**WHAT IS REQUIRED**
Take every line of the material below that includes the string "mode" and copy it out.
--- DATA FOR THIS EXERCISE Enclosed Below ---
-- ==== Sys2Proof/Safety.lean ====
section
/-!
DEFINITION. The terms statements are written in: what a safe run is, the invariants of the machine, the state at the
check that ends a step, and the frames, which say what an instruction leaves unchanged.
-/

namespace Sys2Proof.Machine

open Sys2Proof

/-! ## Safety and invariants -/

/-- A state is safe while no failure is latched: stepping goes on (60 R410, R452). -/
def Safe (s : State) : Prop := s.failure = none

/-- F's low nibble is zero (10 R34). -/
abbrev FlagNibbleZero (s : State) : Prop := s.regs.f &&& 0x0F = 0

/-- The deferred-enable counter and the reload countdown have a value the spec gives them (10 R39, R50). -/
abbrev CountersInRange (s : State) : Prop := s.imeDelay ≤ 2 ∧ s.timer.timaReload ≤ 4

/-- What the spec's clears keep apart (92 D6, 60 R425): no enable is pending while IME is set; a halted CPU has no HALT bug pending;
the HALT bug is pending only while IME is clear. -/
abbrev InterruptControlConsistent (s : State) : Prop :=
  (s.ime = true → s.imeDelay = 0) ∧ (s.halted = true → s.haltBug = false) ∧ (s.haltBug = true → s.ime = false)

/-- Every memory array is in canonical form within its size (10 R51), and MBC2's RAM has its 512 cells (20 R112). -/
abbrev MemoryCanonical (s : State) : Prop :=
  Memory.wf s.cart s.mem ∧ (s.cart.kind = .mbc2 → s.cart.ramSize = 512)

/-- The bank registers hold a value their variant's register can hold: never ROM bank 0 on MBC1, MBC2 and MBC3 (10 R52, 20 R114,
R117, R120). -/
abbrev BankRegistersInRange (s : State) : Prop :=
  match s.cart.kind with
  | .romOnly => s.mbc = State.reset.mbc
  | .mbc1 => 1 ≤ s.mbc.romBank.toNat ∧ s.mbc.romBank.toNat ≤ 0x1F ∧ s.mbc.ramBank.toNat ≤ 3
  | .mbc2 => 1 ≤ s.mbc.romBank.toNat ∧ s.mbc.romBank.toNat ≤ 0x0F ∧ s.mbc.ramBank = 0 ∧ s.mbc.mode = false
  | .mbc3 => 1 ≤ s.mbc.romBank.toNat ∧ s.mbc.romBank.toNat ≤ 0x7F ∧ s.mbc.mode = false
  | .mbc5 => s.mbc.mode = false

/-! ## The end of a step -/

/-- IF after the clocks of the step that left `t`: with the timer's request where TIMA overflowed (60 R400, R436, R437). -/
def flagsAfterClocks (t : State) : BitVec 5 :=
  if (timerRun (4 * t.cycles) t.timer).2 then t.iflag ||| 0b00100#5 else t.iflag

/-- `t` at the check of its step: four clocks of the timer for each M-cycle, then the EI countdown, and nothing else (60 R400). -/
def beforeCheck (t : State) : State :=
  { t with
    timer := (timerRun (4 * t.cycles) t.timer).1
    iflag := flagsAfterClocks t
    ime := t.ime || decide (t.imeDelay = 1)
    imeDelay := t.imeDelay - 1 }

/-! ## Frames -/

/-- The registers but for those listed are unchanged. -/
abbrev KeepsR8 (but : List R8) (s t : State) : Prop := ∀ r, r ∉ but → readR8 r t = readR8 r s

/-- The registers but for those listed, SP and F are unchanged. -/
abbrev KeepsRegs (but : List R8) (s t : State) : Prop :=
  KeepsR8 but s t ∧ t.regs.sp = s.regs.sp ∧ t.regs.f = s.regs.f

/-- The interrupt-control, halt and failure state is unchanged. -/
abbrev KeepsControl (s t : State) : Prop :=
  t.ime = s.ime ∧ t.imeDelay = s.imeDelay ∧ t.halted = s.halted ∧ t.failure = s.failure

/-- Everything a bus access can read or write is equal: the memory arrays, the bank registers, the cartridge, the timer, IE and
IF. -/
abbrev SameBus (s t : State) : Prop :=
  t.mem = s.mem ∧ t.mbc = s.mbc ∧ t.cart = s.cart ∧ t.timer = s.timer ∧ t.ie = s.ie ∧ t.iflag = s.iflag

/-- Nothing on the bus is changed, and every address reads as before. -/
abbrev KeepsBus (s t : State) : Prop := SameBus s t ∧ ∀ x, memRead x t = memRead x s

/-- The cell of `wram` that an address of WRAM or of its echo names (20 R82). -/
def wramCell (a : Word) : Nat := if regionOf a = .wram then a.toNat - 0xC000 else a.toNat - 0xE000

/-- Whether a store at `a` can change what address `x` reads as: a control write reaches the banked windows (20 R76, R99), a store
to WRAM or its echo the two names of one cell (R82), a store to external RAM the window's names of one cell (R112, R119), a write
of DIV or TAC also TIMA and IF (60 R433, R436), and any other store its own address. -/
def storeReaches (s : State) (a x : Word) : Bool :=
  match regionOf a with
  | .rom0 | .romx => regionOf x = .rom0 || regionOf x = .romx || regionOf x = .extRam
  | .vram | .oam | .hram | .ie => x = a
  | .extRam =>
    regionOf x = .extRam &&
      decide (extRamCell s.cart s.mbc (x.toNat - 0xA000) = extRamCell s.cart s.mbc (a.toNat - 0xA000))
  | .wram | .echo => (regionOf x = .wram || regionOf x = .echo) && decide (wramCell x = wramCell a)
  | .gap => false
  | .io => x = a || ((a = 0xFF04 || a = 0xFF07) && (x = 0xFF05 || x = 0xFF0F))

/-- `t`'s bus is that of `s` after the store of `v` at `a`, and every address the store does not reach reads as before. -/
abbrev StoresByte (a : Word) (v : Byte) (s t : State) : Prop :=
  SameBus (memWrite a v s) t ∧ ∀ x, storeReaches s a x = false → memRead x t = memRead x s

/-- `t`'s bus is that of `s` after the store of `v1` at `a1` and then of `v2` at `a2`, and every address neither store reaches reads
as before. -/
abbrev StoresTwo (a1 : Word) (v1 : Byte) (a2 : Word) (v2 : Byte) (s t : State) : Prop :=
  SameBus (memWrite a2 v2 (memWrite a1 v1 s)) t ∧
  ∀ x, storeReaches s a1 x = false → storeReaches (memWrite a1 v1 s) a2 x = false → memRead x t = memRead x s

/-- `t`'s bus is that of `s` after the push of `v`: the high byte at SP-1, then the low byte at SP-2 (40 R221). -/
abbrev Pushes (v : Word) (s t : State) : Prop :=
  StoresTwo (s.regs.sp - 1) (hiByte v) (s.regs.sp - 2) (loByte v) s t ∧ t.regs.sp = s.regs.sp - 2

/-- The operand holds `v`: a register, with the others and the bus unchanged; or the byte at HL, stored there, with the registers
unchanged. -/
abbrev WritesOperand (o : Operand8) (v : Byte) (s t : State) : Prop :=
  match o with
  | .reg r => readR8 r t = v ∧ KeepsR8 [r] s t ∧ KeepsBus s t
  | .memHl => KeepsR8 [] s t ∧ StoresByte (readHl s) v s t

/-- PC is `pc`, the HALT bug is over, `m` M-cycles are reported, and the interrupt-control, halt and failure state is unchanged. -/
abbrev GoesTo (pc : Word) (m : Nat) (s t : State) : Prop :=
  t.regs.pc = pc ∧ t.haltBug = false ∧ t.cycles = m ∧ KeepsControl s t

/-- PC is past the instruction's `len` bytes, the HALT bug is over, `m` M-cycles are reported, and the interrupt-control, halt and
failure state is unchanged. -/
abbrev Advances (len m : Nat) (s t : State) : Prop :=
  GoesTo (pcAfterFetch len s) m s t

/-- The four flags, in bits 7, 6, 5 and 4 of F, with F's low nibble 0 (10 R34, R35). -/
abbrev HasFlags (z n hf cy : Bool) (t : State) : Prop :=
  getFlags t = ⟨z, n, hf, cy⟩ ∧ t.regs.f.toNat = 128 * bitNat z + 64 * bitNat n + 32 * bitNat hf + 16 * bitNat cy

end Sys2Proof.Machine
end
--- End of Enclosed DATA FOR THIS EXERCISE ---
**ANSWER TO THIS PROBLEM**
  | .mbc2 => 1 ≤ s.mbc.romBank.toNat ∧ s.mbc.romBank.toNat ≤ 0x0F ∧ s.mbc.ramBank = 0 ∧ s.mbc.mode = false
  | .mbc3 => 1 ≤ s.mbc.romBank.toNat ∧ s.mbc.romBank.toNat ≤ 0x7F ∧ s.mbc.mode = false
  | .mbc5 => s.mbc.mode = false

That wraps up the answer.